Stored items:
-- ==== Sys2Proof/Machine/Bits.lean ====
section
/-! DEFINITION. Sparse maps, little-endian byte strings (R7), bit fields and two's-complement values: the small
helpers that every other file of the machine uses. -/

namespace Sys2Proof.Machine

/-- What a sparse map reads at key `i`; `d` is what an unlisted key reads as. -/
def mget {V : Type} (d : V) : SMap V → Nat → V
  | [], _ => d
  | (k, v) :: m, i => if k = i then v else mget d m i

/-- The map without key `i`. -/
def mdel {V : Type} : SMap V → Nat → SMap V
  | [], _ => []
  | (k, v) :: m, i => if k = i then mdel m i else (k, v) :: mdel m i

/-- `(i, v)` put before the first key above `i`. -/
def mins {V : Type} : SMap V → Nat → V → SMap V
  | [], i, v => [(i, v)]
  | (k, w) :: m, i, v => if i < k then (i, v) :: (k, w) :: m else (k, w) :: mins m i v

/-- A write of a sparse map: writing what an unlisted key reads as removes the entry. -/
def mset {V : Type} [DecidableEq V] (d : V) (m : SMap V) (i : Nat) (v : V) : SMap V :=
  if v = d then mdel m i else mins (mdel m i) i v

/-- The canonical form: keys strictly rising and no entry equal to `d`. -/
def mwf {V : Type} [DecidableEq V] (d : V) : SMap V → Bool
  | [] => true
  | [(_, v)] => v ≠ d
  | (k, v) :: (k', v') :: m => (v ≠ d) && decide (k < k') && mwf d ((k', v') :: m)

/-- A set of numbers kept as a rising list. -/
def sIns : List Nat → Nat → List Nat
  | [], i => [i]
  | k :: m, i => if i < k then i :: k :: m else if i = k then k :: m else k :: sIns m i

/-- A set without one number. -/
def sDel (m : List Nat) (i : Nat) : List Nat := m.filter (fun k => k ≠ i)

/-- Bits [lo + n − 1 : lo] of a number. -/
def bits (w lo n : Nat) : Nat := (w / 2 ^ lo) % 2 ^ n

/-- Bit `i` of a number. -/
def bitOf (w i : Nat) : Bool := (w / 2 ^ i) % 2 = 1

/-- A number's bit `i` set or cleared. -/
def setBitOf (w i : Nat) (b : Bool) : Nat :=
  if bitOf w i = b then w else if b then w + 2 ^ i else w - 2 ^ i

/-- Bits [lo + n − 1 : lo] of a number replaced by `v`. -/
def setBits (w lo n v : Nat) : Nat := w - bits w lo n * 2 ^ lo + (v % 2 ^ n) * 2 ^ lo

/-- The signed value of the low `n` bits. -/
def sx (n w : Nat) : Int :=
  if bitOf w (n - 1) then (w % 2 ^ n : Int) - 2 ^ n else (w % 2 ^ n : Int)

/-- A signed value as `n` two's-complement bits. -/
def ux (n : Nat) (v : Int) : Nat := (v % (2 ^ n : Int)).toNat

/-- 1 for true, 0 for false. -/
def b01 (b : Bool) : Nat := if b then 1 else 0

/-- The `n` little-endian bytes of a number (R7). -/
def leBytes : Nat → Nat → List Byte
  | 0, _ => []
  | n + 1, v => BitVec.ofNat 8 v :: leBytes n (v / 256)

/-- The number that little-endian bytes spell (R7). -/
def leNat : List Byte → Nat
  | [] => 0
  | b :: bs => b.toNat + 256 * leNat bs

/-- `n` bytes from offset `i`, as a number; bytes past the end count as 0. -/
def fld (bs : List Byte) (i n : Nat) : Nat := leNat ((bs.drop i).take n)

/-- Word `i` of a layout (R7). -/
def wd (bs : List Byte) (i : Nat) : Nat := fld bs (4 * i) 4

/-- Bits [lo + n − 1 : lo] of word `i` of a layout. -/
def wb (bs : List Byte) (i lo n : Nat) : Nat := bits (wd bs i) lo n

/-- A layout of 32-bit words as bytes. -/
def wordsLE (ws : List Nat) : List Byte := ws.flatMap (leBytes 4)

/-- Exactly `n` bytes: the string cut, or padded with zero bytes. -/
def padTo (n : Nat) (bs : List Byte) : List Byte := bs.take n ++ List.replicate (n - bs.length) 0

/-- A byte string cut in pieces of `k` bytes; `fuel` bounds the number of pieces. -/
def chunks : Nat → Nat → List Byte → List (List Byte)
  | 0, _, _ => []
  | fuel + 1, k, bs => if bs.isEmpty then [] else bs.take k :: chunks fuel k (bs.drop k)

/-- A byte string cut in records of `k` bytes. -/
def records (k : Nat) (bs : List Byte) : List (List Byte) := chunks bs.length k bs

/-- ASCII text as bytes. -/
def strBytes (s : String) : List Byte := s.toList.map (fun c => BitVec.ofNat 8 c.toNat)

/-- Numbers `0` to `n − 1` for which `p` holds, in rising order. -/
def upto (n : Nat) (p : Nat → Bool) : List Nat := (List.range n).filter p

/-- The first number below `n` for which `p` holds. -/
def firstBelow (n : Nat) (p : Nat → Bool) : Option Nat := (List.range n).find? p

/-- `f` done for each number below `n`, in rising order. -/
def forN {σ : Type} (n : Nat) (s : σ) (f : σ → Nat → σ) : σ := (List.range n).foldl f s

/-- A counter that advances modulo 2 to its width. -/
def bump (width x : Nat) : Nat := (x + 1) % 2 ^ width

/-- Counter `a` is newer than counter `b` (R29). -/
def newer (n a b : Nat) : Bool :=
  let d := (a + 2 ^ n - b % 2 ^ n) % 2 ^ n
  decide (1 ≤ d ∧ d ≤ 2 ^ (n - 1) - 1)

/-- Element `i` of a list replaced. -/
def lset {α : Type} : List α → Nat → α → List α
  | [], _, _ => []
  | _ :: t, 0, v => v :: t
  | h :: t, i + 1, v => h :: lset t i v

/-! Byte memories: sparse maps whose unlisted addresses read as 0. -/

/-- One byte of a memory. -/
def rdByte (m : List Host.Cell) (a : Nat) : Byte := mget 0 m a

/-- One byte written. -/
def wrByte (m : List Host.Cell) (a : Nat) (b : Byte) : List Host.Cell := mset 0 m a b

/-- The bytes of a rising list at `a`, `a + 1`, …; the list holds no address below `a`. -/
def fillFrom : Nat → Nat → List Host.Cell → List Byte
  | _, 0, _ => []
  | a, n + 1, [] => 0 :: fillFrom (a + 1) n []
  | a, n + 1, (k, v) :: m => if k = a then v :: fillFrom (a + 1) n m else 0 :: fillFrom (a + 1) n ((k, v) :: m)

/-- `n` bytes from address `a`. -/
def rdBytes (m : List Host.Cell) (a n : Nat) : List Byte :=
  fillFrom a n (m.dropWhile (fun c => c.1 < a))

/-- Bytes as cells from address `a`, zero bytes left out. -/
def cellsOf : Nat → List Byte → List Host.Cell
  | _, [] => []
  | a, b :: bs => if b = 0 then cellsOf (a + 1) bs else (a, b) :: cellsOf (a + 1) bs

/-- A byte string written from address `a`. -/
def wrBytes (m : List Host.Cell) (a : Nat) (bs : List Byte) : List Host.Cell :=
  m.filter (fun c => c.1 < a) ++ cellsOf a bs ++ m.filter (fun c => a + bs.length ≤ c.1)

end Sys2Proof.Machine
end

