-- ==== Sys2Proof/Machine/Tiles.lean ====
section
/-! DEFINITION. Tiles and runs of elements: packing (R70), blocks and their scales (R72 to R74), blocked layout (R105,
R106), the load paths that widen and the store paths that round (R86), and the Riffle draws (R89 to R92). -/

namespace Sys2Proof.Machine

/-! Riffle. -/

/-- One advance of a Riffle state (R89). -/
def riffleNext (st : Word64) : Word64 := st * 0x5851F42D4C957F2D + 0x14057B7EF767814F

/-- The 16-bit draw of a new Riffle state (R89). -/
def riffleOut (st : Word64) : Nat :=
  let z := (st ^^^ (st >>> 29)) * 0xBF58476D1CE4E5B9
  (z >>> 48).toNat

/-- The mix function of R90. -/
def mix (z0 : Word64) : Word64 :=
  let z1 := (z0 ^^^ (z0 >>> 30)) * 0xBF58476D1CE4E5B9
  let z2 := (z1 ^^^ (z1 >>> 27)) * 0x94D049BB133111EB
  z2 ^^^ (z2 >>> 31)

/-- The lane coordinate of R91. -/
def laneCoord (pos die core unit lane : Nat) : Nat :=
  lane + unit * 2 ^ 9 + core * 2 ^ 13 + die * 2 ^ 17 + pos * 2 ^ 20

/-- The state to which R90 seeds a lane. -/
def riffleSeed (seed step coord : Nat) : Word64 :=
  mix (BitVec.ofNat 64 seed + mix (BitVec.ofNat 64 coord) + mix (BitVec.ofNat 64 step))

/-- The seeded state of a lane of a core's unit, as the last seeding left it. -/
def State.laneSeed (s : State) (die core unit lane : Nat) : Word64 :=
  riffleSeed s.job.seed s.job.seedStep (laneCoord s.job.seedPos die core unit lane)

/-- The draws of elements in store order: each names its lane and whether it draws. `init` gives the state of a lane that
has not drawn since it was seeded; the result holds the draws and the lanes' states. -/
def drawAll (init : Nat → Word64) : List (Nat × Bool) → SMap Word64 → List (Option Nat) → List (Option Nat) × SMap Word64
  | [], m, acc => (acc.reverse, m)
  | (lane, takes) :: rest, m, acc =>
    if takes then
      let cur := match m.find? (fun e => e.1 = lane) with
        | some e => e.2
        | none => init lane
      let nxt := riffleNext cur
      drawAll init rest (mins (mdel m lane) lane nxt) (some (riffleOut nxt) :: acc)
    else drawAll init rest m (none :: acc)

/-- Draws for a core's unit (units 0 to 9), with the core's Riffle states updated. -/
def State.draw (s : State) (c unit : Nat) (lanes : List (Nat × Bool)) : List (Option Nat) × State :=
  if lanes.any (fun e => e.2) then
    let k := s.core c
    let mine := (k.riffle.filter (fun e => 512 * unit ≤ e.1 && e.1 < 512 * unit + 512)).map (fun e => (e.1 - 512 * unit, e.2))
    let r := drawAll (fun l => s.laneSeed (c / 16) (c % 16) unit l) lanes mine []
    let riffle := k.riffle.filter (fun e => e.1 < 512 * unit) ++ r.2.map (fun e => (e.1 + 512 * unit, e.2))
      ++ k.riffle.filter (fun e => 512 * unit + 512 ≤ e.1)
    (r.1, s.setCore c { k with riffle := riffle })
  else (lanes.map (fun _ => none), s)

/-! Packing of elements (R70). -/

/-- Elements of `w` bits, low element first, from a byte string: `n` of them. -/
def unpackElems (w n : Nat) (bs : List Byte) : List Nat :=
  if w % 8 = 0 then (chunks n (w / 8) bs).map leNat
  else if w = 4 then (bs.flatMap (fun b => [b.toNat % 16, b.toNat / 16])).take n
  else ((records 3 bs).flatMap (fun g => let v := leNat g; [v % 64, v / 64 % 64, v / 4096 % 64, v / 262144])).take n

/-- Elements of `w` bits packed low element first. -/
def packElems (w : Nat) (es : List Nat) : List Byte :=
  if w % 8 = 0 then es.flatMap (leBytes (w / 8))
  else if w = 4 then (chunksNat 2 es).map (fun g => BitVec.ofNat 8 (g.getD 0 0 + g.getD 1 0 * 16))
  else (chunksNat 4 es).flatMap (fun g => leBytes 3 (g.getD 0 0 + g.getD 1 0 * 64 + g.getD 2 0 * 4096 + g.getD 3 0 * 262144))
where
  /-- A list cut in groups of `k`. -/
  chunksNat (k : Nat) (es : List Nat) : List (List Nat) :=
    (List.range ((es.length + k - 1) / k)).map (fun i => (es.drop (i * k)).take k)

/-- The bytes that `n` elements of `w` bits need (R70). -/
def runBytes (w n : Nat) : Nat := if w = 6 then (n + 3) / 4 * 3 else (n * w + 7) / 8

/-! Tiles (R72, R105, R106). -/

/-- How a tile is stored: format code, block scaling, block size code and direction (R39). -/
structure TileFmt where
  format : Nat
  scaled : Bool
  size   : Nat
  dir    : Nat
deriving DecidableEq, Repr

/-- Elements in a block (R39). -/
def TileFmt.block (t : TileFmt) : Nat := 16 * 2 ^ t.size

/-- Element bytes of a tile (R70). -/
def TileFmt.elemBytes (t : TileFmt) : Nat := 512 * (fmtD t.format).bits

/-- Scale bytes of a tile (R72). -/
def TileFmt.scaleBytes (t : TileFmt) : Nat := if t.scaled then 4096 / t.block else 0

/-- The raw length of a tile: its element bytes, then its scale bytes. -/
def TileFmt.raw (t : TileFmt) : Nat := t.elemBytes + t.scaleBytes

/-- The tile stride: the raw length rounded up to a multiple of 64 (R105). -/
def TileFmt.stride (t : TileFmt) : Nat := (t.raw + 63) / 64 * 64

/-- The scale index of element (r, c) (R106). -/
def TileFmt.scaleIx (t : TileFmt) (r c : Nat) : Nat :=
  let line := if t.dir = 0 then r else c
  let pos := if t.dir = 0 then c else r
  if t.size = 3 then line / 2 else line * (64 / t.block) + pos / t.block

/-- The elements of block `b`, as element indices 64 × r + c. -/
def TileFmt.blockElems (t : TileFmt) (b : Nat) : List Nat :=
  let at' := fun line pos => if t.dir = 0 then 64 * line + pos else 64 * pos + line
  if t.size = 3 then (List.range 128).map (fun i => at' (2 * b + i / 64) (i % 64))
  else
    let per := 64 / t.block
    (List.range t.block).map (fun i => at' (b / per) (b % per * t.block + i))

/-- FP32 never carries block scales (R397), and an element format is named (R68). -/
def TileFmt.ok (t : TileFmt) : Bool := elemFormat t.format && !(t.scaled && t.format = 0)

/-- The values of a tile's 4,096 elements with block and stream scales folded in exactly (R69, R73). -/
def loadTile (t : TileFmt) (sexp : Int) (bs : List Byte) : Array Num :=
  let f := fmtD t.format
  let es := (unpackElems f.bits 4096 (bs.take t.elemBytes)).toArray
  let sc := ((bs.drop t.elemBytes).take t.scaleBytes).toArray
  Array.ofFn (n := 4096) (fun i =>
    let x := decodeElem f (es.getD i.val 0)
    if t.scaled then
      match blockExp (sc.getD (t.scaleIx (i.val / 64) (i.val % 64)) 0).toNat with
      | none => .nan
      | some k => x.scale (k + sexp)
    else x.scale sexp)

/-- The values of a linear run of elements, the stream scale folded in. -/
def loadRun (f : Fmt) (sexp : Int) (n : Nat) (bs : List Byte) : Array Num :=
  ((unpackElems f.bits n bs).map (fun e => (decodeElem f e).scale sexp)).toArray

/-- Numbers widened to FP32 with the saturations counted (R86). -/
def widenAll (xs : Array Num) : Array Nat × Nat :=
  (xs.map (fun x => (widen x).1), xs.foldl (fun n x => if (widen x).2 then n + 1 else n) 0)

/-! Store paths. -/

/-- An element that a store path writes: its value before the stream scale is taken out, its draw, and whether it is a
padding or masked element, which adds nothing to any counter (R104, R119). -/
structure StElem where
  x     : Num
  draw  : Option Nat
  quiet : Bool
deriving DecidableEq, Repr

/-- RUN_MAX, saturations, NaN and infinity marks of one element written (R77, R81, R84, R85). -/
def elemSum (e : StElem) (sat zeroed : Bool) : StoreSum :=
  if e.quiet then {}
  else match e.x with
    | .nan => { nan := true, zeroed := b01 zeroed }
    | .inf _ => { inf := true, sats := 1 }
    | .fin _ m k => { runMax := magUp32 m k, sats := b01 sat }

/-- One element stored without a block scale: its bits and what it adds up to. -/
def storePlain (f : Fmt) (sexp : Int) (e : StElem) : Nat × StoreSum :=
  let o := storeElem f (e.x.scale (-sexp)) e.draw
  (o.bits, elemSum e o.sat o.zeroed)

/-- The block scale exponent for values already divided by the stream scale (R74, R85). -/
def blockScaleExp (f : Fmt) (xs : List Num) : Int :=
  let ks := xs.map (fun x => match x with
    | .fin _ m e => if m = 0 then (-127 : Int) else scaleExp f m e (-127) 127
    | .inf _ => 127
    | .nan => -127)
  ks.foldl (fun a b => if a < b then b else a) (-127)

/-- A block stored: its scale byte, its elements' bits, and what they add up to (R74, R84, R85). -/
def storeBlock (f : Fmt) (sexp : Int) (es : List StElem) : Nat × List Nat × StoreSum :=
  let xs := es.map (fun e => e.x.scale (-sexp))
  if xs.any Num.isNan then
    (0xFF, es.map (fun _ => 0), es.foldl (fun t e => t.join (elemSum e false false)) {})
  else
    let k := blockScaleExp f xs
    let os := es.map (fun e =>
      let x := e.x.scale (-sexp)
      let o := match x with
        | .inf n => { bits := maxBits f n false, sat := true, zeroed := false : OutElem }
        | y =>
          let o := storeElem f (y.scale (-k)) e.draw
          -- under block scaling an integer element never takes −2^(bits − 1) (R74)
          if f.isInt ∧ o.bits = 2 ^ (f.bits - 1) then { o with bits := maxBits f true false, sat := true } else o
      (o.bits, elemSum e o.sat o.zeroed))
    ((k + 127).toNat, os.map Prod.fst, os.foldl (fun t o => t.join o.2) {})

/-- A whole tile stored under the latched settings: its raw bytes and what its elements add up to (R74, R104, R105). -/
def storeTile (t : TileFmt) (sexp : Int) (es : Array StElem) : List Byte × StoreSum :=
  let f := fmtD t.format
  let z : StElem := ⟨.fin false 0 0, none, true⟩
  if t.scaled then
    let bl := (List.range t.scaleBytes).map (fun b =>
      let ix := t.blockElems b
      (ix, storeBlock f sexp (ix.map (fun i => es.getD i z))))
    let arr := bl.foldl (fun (a : Array Nat) b =>
      (b.1.zip b.2.2.1).foldl (fun (a : Array Nat) p => a.setIfInBounds p.1 p.2) a) (Array.replicate 4096 0)
    (packElems f.bits arr.toList ++ bl.map (fun b => BitVec.ofNat 8 b.2.1), bl.foldl (fun s b => s.join b.2.2.2) {})
  else
    let os := es.toList.map (storePlain f sexp)
    (packElems f.bits (os.map Prod.fst), os.foldl (fun s o => s.join o.2) {})

/-- The exponent of a latched stream scale; the tables hold only scales that meet R75. -/
def Latch.sexp (l : Latch) : Int := (streamExp l.scale).getD 0

/-- The tile form that a latched entry writes. -/
def Latch.tile (l : Latch) : TileFmt := ⟨l.format, l.scaled, l.blockSize, l.blockDir⟩

/-- A latched entry can be stored through: R75, R68, R397. -/
def Latch.ok (l : Latch) : Bool := (streamExp l.scale).isSome && l.tile.ok

end Sys2Proof.Machine
end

= TASK TO COMPLETE =
In the entries above, work out how many lines contain the string "order", and give only that number.

= EXERCISE RESULT =
3